I'm not the most experienced with VCV or modular, but if you ever need a hand with it just give me a yell. Also, I would stick with the fundamental plugins for now, but I definitely suggest getting the modules created by Audible Instruments once the ball starts rolling. They're based on actual eurorack modules by a company called Mutable Instruments and they're fantastic!


----------



## Nick Batzdorf (Jan 16, 2019)

Edgar Rothermich, who writes very deep manuals for Logic, has this deep manual for VCF rack free on his site:

<http://dingdingmusic.com/tech/diagrams.html>


----------



## Deelanee Orchestra (Jan 16, 2019)

Thanks!

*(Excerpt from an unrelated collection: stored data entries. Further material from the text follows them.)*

/-! ### Faults -/

/-- Faults are precise and come from `sw` and `lw` alone: where an instruction sets the latch, the address it used is outside 0
to 8095, the latch records that address, the pc and the kind of access, and nothing else has changed (60_exceptions.md section
1; decisions D7 and D20, log entry 8). -/
def Obligations.FaultsArePreciseAndFromTheMemoryFamily : Prop :=
  ∀ (i : Instr) (s t : State) (cause : FaultCause), s.latch = none → exec i s = .next t → t.latch = some cause →
    t = { s with latch := some cause } ∧
    ((∃ dst areg, i = .lw dst areg ∧ cause = .stackOutOfBounds (s.reg areg) s.pc .load ∧
        ((s.reg areg).toInt < 0 ∨ 8096 ≤ (s.reg areg).toInt)) ∨
     (∃ src areg, i = .sw src areg ∧ cause = .stackOutOfBounds (s.reg areg) s.pc .store ∧
        ((s.reg areg).toInt < 0 ∨ 8096 ≤ (s.reg areg).toInt)))

/-! ### The syscall and default families, the console -/

/-- `ecall code` (44_syscall.md, `ecall`; waiting on an empty stream is decision D18, log entry 17): code 1 appends `a0` to the
output stream; code 5, with a value in the input stream, takes it into `a0`, and is not enabled while the stream is empty; any
other code does nothing; in all three cases the pc steps on and nothing else changes. -/
def Obligations.EcallServesItsCode : Prop :=
  ∀ s : State,
    (∃ t, exec (.ecall 1) s = .next t ∧ t.pc = s.pc + 1 ∧ t.output = s.output ++ [s.reg 10] ∧ t.input = s.input ∧
      SameRegs s t ∧ SameStack s t ∧ SameRun s t) ∧
    (∀ v rest, s.input = v :: rest →
      ∃ t, exec (.ecall 5) s = .next t ∧ t.pc = s.pc + 1 ∧ t.reg 10 = v ∧ t.input = rest ∧ t.output = s.output ∧
        SameRegsBut 10 s t ∧ SameStack s t ∧ SameRun s t) ∧
    (s.input = [] → ∀ t, exec (.ecall 5) s ≠ .next t) ∧
    (∀ code : Word, code ≠ 1 → code ≠ 5 →
      ∃ t, exec (.ecall code) s = .next t ∧ t.pc = s.pc + 1 ∧
        SameRegs s t ∧ SameStack s t ∧ SameConsole s t ∧ SameRun s t)

/-- `nop` completes in every state: no register, no cell, no stream changes and the pc steps on (45_nop.md R130). -/
def Obligations.NopOnlyAdvancesThePc : Prop :=
  ∀ s : State,
    ∃ t, exec .nop s = .next t ∧ t.pc = s.pc + 1 ∧
      SameRegs s t ∧ SameStack s t ∧ SameConsole s t ∧ SameRun s t

/-- The streams along a step (10_state.md section 6): the output only grows, by `a0` and only when the current instruction is
`ecall 1`; the input loses only its first value, into `a0`, and only when the current instruction is `ecall 5` (decisions D17
and D18, log entries 16 and 17). -/
def Obligations.ConsoleChangesOnlyByEcall : Prop :=
  ∀ s t : State, step s = .next t →
    (t.output = s.output ∨ s.current = some (.ecall 1) ∧ t.output = s.output ++ [s.reg 10] ∧ t.input = s.input) ∧
    (t.input = s.input ∨ s.current = some (.ecall 5) ∧ s.input = t.reg 10 :: t.input ∧ t.output = s.output)

/-- A blocked core resumes when the host supplies a value, whatever integer it is: that value is in `a0` after the step and the
stream is empty again (44_syscall.md section on code 5; decision D18, log entry 17). -/
def Obligations.SuppliedInputWakesABlockedCore : Prop :=
  ∀ (s : State) (v : Word), s.Blocked →
    ∃ t, step (s.supplyInput v) = .next t ∧ t.reg 10 = v ∧ t.input = [] ∧ t.pc = s.pc + 1 ∧ SameRegsBut 10 s t

/-- The snapshot is defined exactly when the core is halted, and lists the 29 registers under their names with their values
(00_scope.md R9). -/
def Obligations.SnapshotIsTheRegisterFileOfAHaltedCore : Prop :=
  ∀ s : State, (s.Halted →
      ∃ l, s.snapshot = some l ∧ l.length = 29 ∧ ∀ r : RegName, (r, s.reg r.specifier) ∈ l) ∧
    (¬s.Halted → s.snapshot = none)

/-! ### The token level, the resolver, the label table -/

/-- Agreement of the two levels (30_encoding.md section 3, end): for every instruction the resolver accepts, executing its word
is what the token level says, in every state; and the token level executes nothing the resolver refuses. How tokens are read and
which instructions are refused is decisions D3, D12 to D15 and D23 (log entries 3, 13, 14, 15). -/
def Obligations.ResolvedWordsActAsTheirTokens : Prop :=
  ∀ (t : TokenInstr) (s : State),
    execTokens t s =
      match resolve s.labels t with
      | .ok w => some (exec (decodeWord w) s)
      | .error _ => none

/-- The resolver refuses exactly the instructions with no token or with fewer operand tokens than their mnemonic needs
(decision D14, log entry 14). -/
def Obligations.ResolverRefusesExactlyMissingOperands : Prop :=
  ∀ (lt : LabelTable) (t : TokenInstr),
    (∃ w, resolve lt t = .ok w) ↔
      ∃ op args, t = op :: args ∧ ∀ m, Mnemonic.ofToken? op = some m → m.operandCount ≤ args.length

/-- What the resolver emits is well formed: register specifiers 0 to 28 or 255, targets that are slot indices, syscall codes 0,
1 or 5 (30_encoding.md section 3). -/
def Obligations.ResolverEmitsWellFormedInstructions : Prop :=
  ∀ (lt : LabelTable) (n : Nat) (t : TokenInstr) (w : IWord), LabelTable.wellFormed n lt → 0 < n → n ≤ Config.maxSlots →
    resolve lt t = .ok w → (decodeWord w).wellFormed n = true ∧ (fieldOp w).toNat ≤ 0x0C

/-- The label table: a string is bound to `i` exactly when slot `i` has it as token 0, it begins with `$`, and no later slot
declares it too (30_encoding.md R53). -/
def Obligations.LabelTableKeepsTheLastDeclaration : Prop :=
  ∀ (slots : List TokenInstr) (tok : Token) (i : Nat),
    (buildLabels slots).find tok = some i ↔
      tok.head? = some '$' ∧ (∃ args, slots[i]? = some (tok :: args)) ∧
      ∀ j, i < j → ∀ args, slots[j]? ≠ some (tok :: args)

/-- The table built for `N` slots binds no string twice and its values are in `[0, N)`; a label operand that no slot declares
has target 0 (30_encoding.md section on `Label`; decision D23, log entry 13). -/
def Obligations.BuiltLabelTablesAreWellFormed : Prop :=
  ∀ slots : List TokenInstr,
    LabelTable.wellFormed slots.length (buildLabels slots) ∧
    ∀ tok : Token, (tok.head? ≠ some '$' ∨ ∀ (i : Nat) (args : List Token), slots[i]? ≠ some (tok :: args)) →
      (buildLabels slots).target tok = 0

/-- Loading: the slots are the lines that are no comment, each once and in order; it answers an image exactly when each of them
resolves under their complete table, so forward references work; the table of the image is theirs and slot `i` of the image is
the resolution of slot `i` (30_encoding.md sections 1 and 3; a refused line is decision D14, log entry 14). -/
def Obligations.LoadedImageIsTheResolvedProgram : Prop :=
  slotsOfLines [] = [] ∧
  (∀ (l : TokenInstr) (ls : List TokenInstr),
    ((∃ cs args, l = ('/' :: cs) :: args) → slotsOfLines (l :: ls) = slotsOfLines ls) ∧
    ((∀ cs args, l ≠ ('/' :: cs) :: args) → slotsOfLines (l :: ls) = l :: slotsOfLines ls)) ∧
  ∀ lines : List TokenInstr,
    ((∃ image, loadProgram lines = .ok image) ↔
      ∀ l ∈ slotsOfLines lines, ∃ w, resolve (buildLabels (slotsOfLines lines)) l = .ok w) ∧
    ∀ image : Image, loadProgram lines = .ok image →
      image.labels = buildLabels (slotsOfLines lines) ∧ image.words.length = (slotsOfLines lines).length ∧
      ∀ (i : Nat) (t : TokenInstr), (slotsOfLines lines)[i]? = some t →
        ∃ w, image.words[i]? = some w ∧ resolve image.labels t = .ok w

/-- `Reg`: each of the 29 names resolves to its specifier, different for different registers, and every other token to the
absent register 255 (30_encoding.md section 3; decisions D2 and D13, log entries 2 and 13). -/
def Obligations.RegisterTokensResolve : Prop :=
  (∀ r : RegName, regOfToken r.spelling = r.specifier) ∧
  (∀ r r' : RegName, r.specifier = r'.specifier → r = r') ∧
  ∀ tok : Token, (∀ r : RegName, r.spelling ≠ tok) → regOfToken tok = 255

/-- `ParseInt` reads the decimal text of every 64-bit signed integer back as that integer, with or without a leading `+` for a
non-negative one (30_encoding.md section 3; decisions D12 and D17, log entries 13 and 16). -/
def Obligations.ParseIntReadsDecimalTextBack : Prop :=
  ∀ v : Word, parseInt (renderInt v) = v ∧ (0 ≤ v.toInt → parseInt ('+' :: renderInt v) = v)

/-- `ParseInt` is 0 for every malformed token: every one outside the grammar of 30_encoding.md section 3 (an optional sign, then
decimal digits and nothing else), and every one of the grammar whose value is out of the signed 64-bit range (decision D12, log
entry 13). -/
def Obligations.ParseIntOfMalformedTokensIsZero : Prop :=
  ∀ tok : Token,
    ((∀ v : Int, ¬IsLiteral tok v) → parseInt tok = 0) ∧
    (∀ v : Int, IsLiteral tok v → (v < -(2 ^ 63) ∨ 2 ^ 63 - 1 < v) → parseInt tok = 0)

/-! ### Whole programs -/

/-- Straight-line replay (40_execution_loop.md section on R89, property (a) with its exact conditions): for every program
without control flow, `lw` and `ecall 5` from the pc on, a run that halts ends with the registers got by replaying the `li`,
`add` and `addi` effects in program order (the size bound is decision D22, the wrapping sums D1, the discarded writes D3, log
entries 23, 1 and 3). -/
def Obligations.StraightLineRunsReplayTheirRegisterEffects : Prop :=
  ∀ (fuel : Nat) (s t : State), s.program.length ≤ Config.maxSlots → 0 ≤ s.pc.toInt →
    (∀ w ∈ s.program.drop s.pc.toNat, straightLine (decodeWord w) = true) →
    runFor fuel s = .halted t →
    t.regs.toList = replay s.regs.toList ((s.program.drop s.pc.toNat).map decodeWord) ∧
      (s.pc.toInt ≤ s.program.length → t.pc.toInt = s.program.length)

/-- Forward programs end (40_execution_loop.md section on R89, property (b) with its exact condition, 90_conflicts.md C8): where
every transfer the run takes goes forward and no `ecall 5` blocks, the run comes, within as many steps as the program has slots,
to a normal end with the pc at or past the instruction count (unless it started below 0), or to an abort (the size bound is
decision D22, log entry 23). -/
def Obligations.ForwardProgramsEnd : Prop :=
  ∀ s : State, s.program.length ≤ Config.maxSlots → s.RunGoesForward →
    ∃ t, runFor s.program.length s = .halted t ∧ (0 ≤ s.pc.toInt → (s.program.length : Int) ≤ t.pc.toInt) ∨
      ∃ cause, runFor s.program.length s = .faulted t cause

/-- A program that can be seen from its text to go forward does: where every branch target of every slot lies after the slot and
no slot holds `ret` or `ecall 5`, every run of the program meets the condition of R89 (b) (40_execution_loop.md section on
R89). -/
def Obligations.ForwardTextsRunForward : Prop :=
  ∀ s : State, (∀ (i : Nat) (w : IWord), s.program[i]? = some w → goesForward i (decodeWord w) = true) → s.RunGoesForward

/-- `ParseInt` of a literal is its value: for every token of the grammar of 30_encoding.md section 3 whose value is in the
signed 64-bit range, with any sign and any leading zeros (decision D12, log entry 13). -/
def Obligations.ParseIntOfLiteralsIsTheirValue : Prop :=
  ∀ (tok : Token) (v : Int), IsLiteral tok v → -(2 ^ 63) ≤ v → v ≤ 2 ^ 63 - 1 → (parseInt tok).toInt = v
end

I got this a couple of weeks ago (I think I saw this on the VCV community) but the manual only takes you through initial setup.


----------



## Nick Batzdorf (Jan 16, 2019)

That's a good place to start!

And he covers the basics deeply.


----------



## sostenuto (Jan 19, 2019)

Duuuhhh …. did not realize VCV_ Rack is 'Standalone'. 
Here's what e-mail inquiry returned:
"Rack is a standalone application, not a VST. However, after Rack 2.0, a new product called "Rack for DAWs" (or something) will be available for $99 that allows Rack to be used as a VST plugin."

Looking forward.


----------